You get one SNR row per node — weights, inputs, and op outputs alike.

Running ToyModel with the default INT8 config produces:

conv_weight          -> activation_post_process_1      SNR = 47.17 dB
conv_bias            -> conv_bias                      SNR = inf dB
linear_weight        -> activation_post_process_4      SNR = 48.13 dB
linear_bias          -> linear_bias                    SNR = inf dB
x                    -> activation_post_process_0      SNR = 43.20 dB
conv2d               -> conv2d                         SNR = 42.40 dB
relu                 -> activation_post_process_2      SNR = 38.94 dB
flatten              -> activation_post_process_3      SNR = 38.94 dB
linear               -> activation_post_process_5      SNR = 35.74 dB

Biases report SNR = ∞ — they are not quantized and compare identically on both sides. conv2d (42.40 dB) sits higher than relu (38.94 dB) because it has no downstream FQ; its error comes only from the fake-quantized input and weights, while relu additionally incurs output-activation quantization from FQ_2. relu and flatten share the same SNR because flatten is a reshape over identical values backed by a shared quantizer. linear has the lowest SNR, accumulating error from both its weight and the quantized activation arriving from flatten.

Acting on the results

Two patterns are common in the SNR table:

Sudden drop at a single layer. A sharp fall of tens of dB at one op — often visible on a weight or output FQ node — indicates that layer is particularly sensitive to the configured spec. Target it directly:

  • Skip the layer. Set its entry to None to leave it at full precision — module_name_configs={"...": None}, module_type_configs={...: None}, op_name_config={"...": None}, or op_type_config={"...": None}. QuantizerConfig.without(...) is the convenience shortcut for the module-level case. See Skip quantization for a specific layer type.

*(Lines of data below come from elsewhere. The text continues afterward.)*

-- ==== Sys2Proof/Laws/Bus.lean ====
section
/-! SUPPORT. What the shared operations of the bus and of the fetch loop can do. -/

namespace Sys2Proof.Machine

theorem Bus.holds_get {x : Xlen} {bus : Bus x} {bs : List Byte} :
    ∀ {a : Nat}, Bus.Holds bus a bs → ∀ {k : Nat} (h : k < bs.length), Memory.get bus.mem (a + k) = some bs[k] := by
  induction bs with
  | nil => intro _ _ k h; simp at h
  | cons b bs ih =>
    intro a hh k h
    match k with
    | 0 => exact hh.1
    | k + 1 =>
      have := ih hh.2 (k := k) (by simpa using h)
      rwa [Nat.add_assoc, Nat.add_comm 1 k] at this

theorem Bus.holds_of_get {x : Xlen} {bus : Bus x} {bs : List Byte} :
    ∀ {a : Nat}, (∀ k (h : k < bs.length), Memory.get bus.mem (a + k) = some bs[k]) → Bus.Holds bus a bs := by
  induction bs with
  | nil => exact fun _ => trivial
  | cons b bs ih =>
    intro a h
    refine ⟨h 0 (by simp), ih fun k hk => ?_⟩
    rw [Nat.add_assoc, Nat.add_comm 1]
    exact h (k + 1) (by simpa using hk)

/-- A read byte that is listed is its contents. -/
theorem Bus.byteAt_of_get (p : Params) {x : Xlen} {bus : Bus x} {addr : Addr x} (w : Width) {k : Nat} {b : Byte}
    (hk : addr.toNat + k < 2 ^ x.bits) (h : Memory.get bus.mem (addr.toNat + k) = some b) :
    Bus.byteAt p bus addr w k = b := by
  simp only [Bus.byteAt]
  rw [if_pos hk, h]

/-- A read byte that is not listed is `busRead`'s for that call. -/
theorem Bus.byteAt_of_get_none (p : Params) {x : Xlen} {bus : Bus x} {addr : Addr x} (w : Width) {k : Nat}
    (h : Memory.get bus.mem (addr.toNat + k) = none) :
    Bus.byteAt p bus addr w k = (p.busRead x addr w bus.log).extractLsb' (8 * k) 8 := by
  simp only [Bus.byteAt]
  split_ifs <;> simp [*]

/-- `read_u8` gives its one byte. -/
theorem Bus.readU8_eq_byteAt (p : Params) {x : Xlen} (bus : Bus x) (addr : Addr x) :
    (Bus.readU8 p bus addr).1 = Bus.byteAt p bus addr .w8 0 := by
  simp [Bus.readU8, Bus.read, Bus.readValue, leNat, List.range, List.range.loop, Width.bits]

@[simp] theorem leBytes_length (w : Width) (v : BitVec w.bits) : (leBytes w v).length = w.bytes := by
  simp [leBytes]

/-- The bytes of a value, put together again, are the value (R46). -/
theorem leNat_leBytes (w : Width) (v : BitVec w.bits) : BitVec.ofNat w.bits (leNat (leBytes w v)) = v := by
  apply BitVec.eq_of_toNat_eq
  cases w <;> have := v.isLt <;>
    simp only [Width.bits] at this <;>
    simp [leBytes, List.range, List.range.loop, leNat, Nat.shiftRight_eq_div_pow, Width.bits] <;>
    omega

/-- Digit `k` of a value made of bytes is byte `k`. -/
theorem leNat_digit (bs : List Byte) : ∀ {k : Nat} (h : k < bs.length), leNat bs / 2 ^ (8 * k) % 2 ^ 8 = bs[k].toNat := by
  induction bs with
  | nil => intro k h; simp at h
  | cons b bs ih =>
    intro k h
    have hb := b.isLt
    match k with
    | 0 => simp only [leNat, List.getElem_cons_zero]; omega
    | k + 1 =>
      rw [List.getElem_cons_succ, ← ih (k := k) (by simpa using h), leNat, Nat.mul_succ, Nat.add_comm _ 8, Nat.pow_add,
        ← Nat.div_div_eq_div_mul]
      congr 2
      omega

/-- Byte `k` of a read's value is its byte `k` (R46). -/
theorem Bus.readValue_byte (p : Params) {x : Xlen} (bus : Bus x) (addr : Addr x) {w : Width} {k : Nat} (hk : k < w.bytes) :
    (Bus.readValue p bus addr w).extractLsb' (8 * k) 8 = Bus.byteAt p bus addr w k := by
  have digit := leNat_digit ((List.range w.bytes).map (Bus.byteAt p bus addr w)) (k := k) (by simpa using hk)
  rw [List.getElem_map, List.getElem_range] at digit
  apply BitVec.eq_of_toNat_eq
  rw [← digit, BitVec.extractLsb'_toNat, Nat.shiftRight_eq_div_pow, Bus.readValue, BitVec.toNat_ofNat]
  have hw : 2 ^ w.bits = 2 ^ (8 * k) * (2 ^ 8 * 2 ^ (w.bits - 8 * k - 8)) := by
    rw [← Nat.pow_add, ← Nat.pow_add]
    congr 1
    cases w <;> simp only [Width.bytes, Width.bits] at * <;> omega
  rw [hw, Nat.mod_mul_right_div_self, Nat.mod_mul_right_mod]

/-- A read of listed bytes is the value they hold. -/
theorem Bus.readValue_of_holds (p : Params) {x : Xlen} {bus : Bus x} {addr : Addr x} {w : Width} {v : BitVec w.bits}
    (hr : addr.toNat + w.bytes ≤ 2 ^ x.bits) (h : Bus.Holds bus addr.toNat (leBytes w v)) :
    Bus.readValue p bus addr w = v := by
  have : (List.range w.bytes).map (Bus.byteAt p bus addr w) = leBytes w v := by
    apply List.ext_getElem (by simp)
    intro k hk _
    have hk : k < w.bytes := by simpa using hk
    rw [List.getElem_map, List.getElem_range]
    exact Bus.byteAt_of_get p w (by omega) (Bus.holds_get h (by simpa using hk))
  rw [Bus.readValue, this, leNat_leBytes]

/-- A 16-bit read of two listed bytes is the parcel they make. -/
theorem Bus.readU16_of_holds (p : Params) {x : Xlen} {bus : Bus x} {addr : Addr x} {b0 b1 : Byte}
    (hr : addr.toNat + 2 ≤ 2 ^ x.bits) (h : Bus.Holds bus addr.toNat [b0, b1]) :
    (Bus.readU16 p bus addr).1 = parcelOfBytes b0 b1 := by
  refine Bus.readValue_of_holds p (w := .w16) hr ?_
  have low : (parcelOfBytes b0 b1).extractLsb' 0 8 = b0 := by
    apply BitVec.eq_of_getLsbD_eq
    intro i hi
    simp only [parcelOfBytes, BitVec.getLsbD_extractLsb', BitVec.getLsbD_append]
    interval_cases i <;> simp
  have high : (parcelOfBytes b0 b1).extractLsb' 8 8 = b1 := by
    apply BitVec.eq_of_getLsbD_eq
    intro i hi
    simp only [parcelOfBytes, BitVec.getLsbD_extractLsb', BitVec.getLsbD_append]
    interval_cases i <;> simp
  have bytes : leBytes .w16 (parcelOfBytes b0 b1) = [b0, b1] := by
    rw [← low, ← high]
    simp [leBytes, List.range, List.range.loop, low, high]
  exact bytes ▸ h

/-- One byte of a write touches its own address and nothing else below the top of the address space. -/
theorem writeByte_get_other (p : Params) (x : Xlen) (landed : Bool) (m : Memory) {a a' : Nat} (b : Byte)
    (h : a' ≠ a % 2 ^ x.bits) : Memory.get (writeByte p x landed m a b) a' = Memory.get m a' := by
  simp only [writeByte]
  split_ifs with hl
  · simp only [Bool.and_eq_true, decide_eq_true_eq] at hl
    exact Memory.get_set_other m b (by rwa [Nat.mod_eq_of_lt hl.1.2] at h)
  · exact Memory.get_erase_other m h

/-- What one byte of a write leaves at its own address: itself where it lands, else nothing. -/
theorem writeByte_get_self (p : Params) (x : Xlen) (landed : Bool) (m : Memory) (a : Nat) (b : Byte) :
    Memory.get (writeByte p x landed m a b) (a % 2 ^ x.bits) =
      if landed && a < 2 ^ x.bits && !p.isDevice x a then some b else none := by
  simp only [writeByte]
  split_ifs with hl
  · simp only [Bool.and_eq_true, decide_eq_true_eq] at hl
    rw [Nat.mod_eq_of_lt hl.1.2, Memory.get_set_same]
  · exact Memory.get_erase_same m _

/-- A write touches the addresses of its own bytes and nothing else. -/
theorem writeBytes_get_other (p : Params) (x : Xlen) (landed : Bool) (bs : List Byte) :
    ∀ (m : Memory) (a : Nat) {a' : Nat}, (∀ k < bs.length, a' ≠ (a + k) % 2 ^ x.bits) →
      Memory.get (writeBytes p x landed m a bs) a' = Memory.get m a' := by
  induction bs with
  | nil => exact fun _ _ _ _ => rfl
  | cons b bs ih =>
    intro m a a' h
    rw [writeBytes, ih _ _ fun k hk => ?_, writeByte_get_other p x landed m b (by simpa using h 0 (by simp))]
    rw [Nat.add_assoc, Nat.add_comm 1 k]
    exact h (k + 1) (by simpa using hk)

/-- What a write leaves at the address of its byte `k`: that byte where it lands, else nothing. -/
theorem writeBytes_get_self (p : Params) (x : Xlen) (landed : Bool) (bs : List Byte) (hl : bs.length ≤ 2 ^ x.bits) :
    ∀ (m : Memory) (a : Nat) {k : Nat} (hk : k < bs.length),
      Memory.get (writeBytes p x landed m a bs) ((a + k) % 2 ^ x.bits) =
        if landed && a + k < 2 ^ x.bits && !p.isDevice x (a + k) then some bs[k] else none := by
  induction bs with
  | nil => intro _ _ k hk; simp at hk
  | cons b bs ih =>
    intro m a k hk
    rw [List.length_cons] at hl hk
    rw [writeBytes]
    match k with
    | 0 =>
      rw [writeBytes_get_other p x landed bs _ _ fun j hj => ?_]
      · exact writeByte_get_self p x landed m a b
      · cases x <;> simp only [Xlen.bits] at * <;> omega
    | k + 1 =>
      have := ih (by omega) (writeByte p x landed m a b) (a + 1) (k := k) (by omega)
      rwa [Nat.add_assoc, Nat.add_comm 1 k] at this

/-- What `Bus.write` leaves at the address of its byte `k`. -/
theorem Bus.write_get_self (p : Params) {x : Xlen} (bus : Bus x) (a : Addr x) (w : Width) (v : BitVec w.bits) {k : Nat}
    (hk : k < w.bytes) :
    Memory.get (Bus.write p bus a w v).2.mem ((a.toNat + k) % 2 ^ x.bits) =
      if p.busWrite x a w v bus.log == .ok && a.toNat + k < 2 ^ x.bits && !p.isDevice x (a.toNat + k) then
        some (v.extractLsb' (8 * k) 8) else none := by
  have hl : (leBytes w v).length ≤ 2 ^ x.bits := by
    rw [leBytes_length]
    cases w <;> cases x <;> decide
  rw [Bus.write_mem, writeBytes_get_self p x _ _ hl _ _ (by simpa using hk)]
  simp [leBytes]

end Sys2Proof.Machine
end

  • Raise its precision. Replace the spec at that scope with a higher-bit dtype or a finer granularity (e.g., PerBlockGranularity instead of PerChannelGranularity). Apply different configs to different module types shows the chaining pattern.

Gradual drift across a sequence of layers. When SNR declines steadily over several consecutive layers with no obvious single culprit, quantization error accumulates as it propagates through the network. Two approaches can help:

  • Skip the first few layers in the declining run. Leaving the earliest affected layers at full precision prevents the initial error from accumulating downstream.

  • Raise precision across the region. Apply a higher-bit or finer-granularity spec to all layers in the sequence. This limits how much error each layer contributes.

Re-run the same comparison after each config change to confirm the SNR at the targeted layers improved without regressing elsewhere.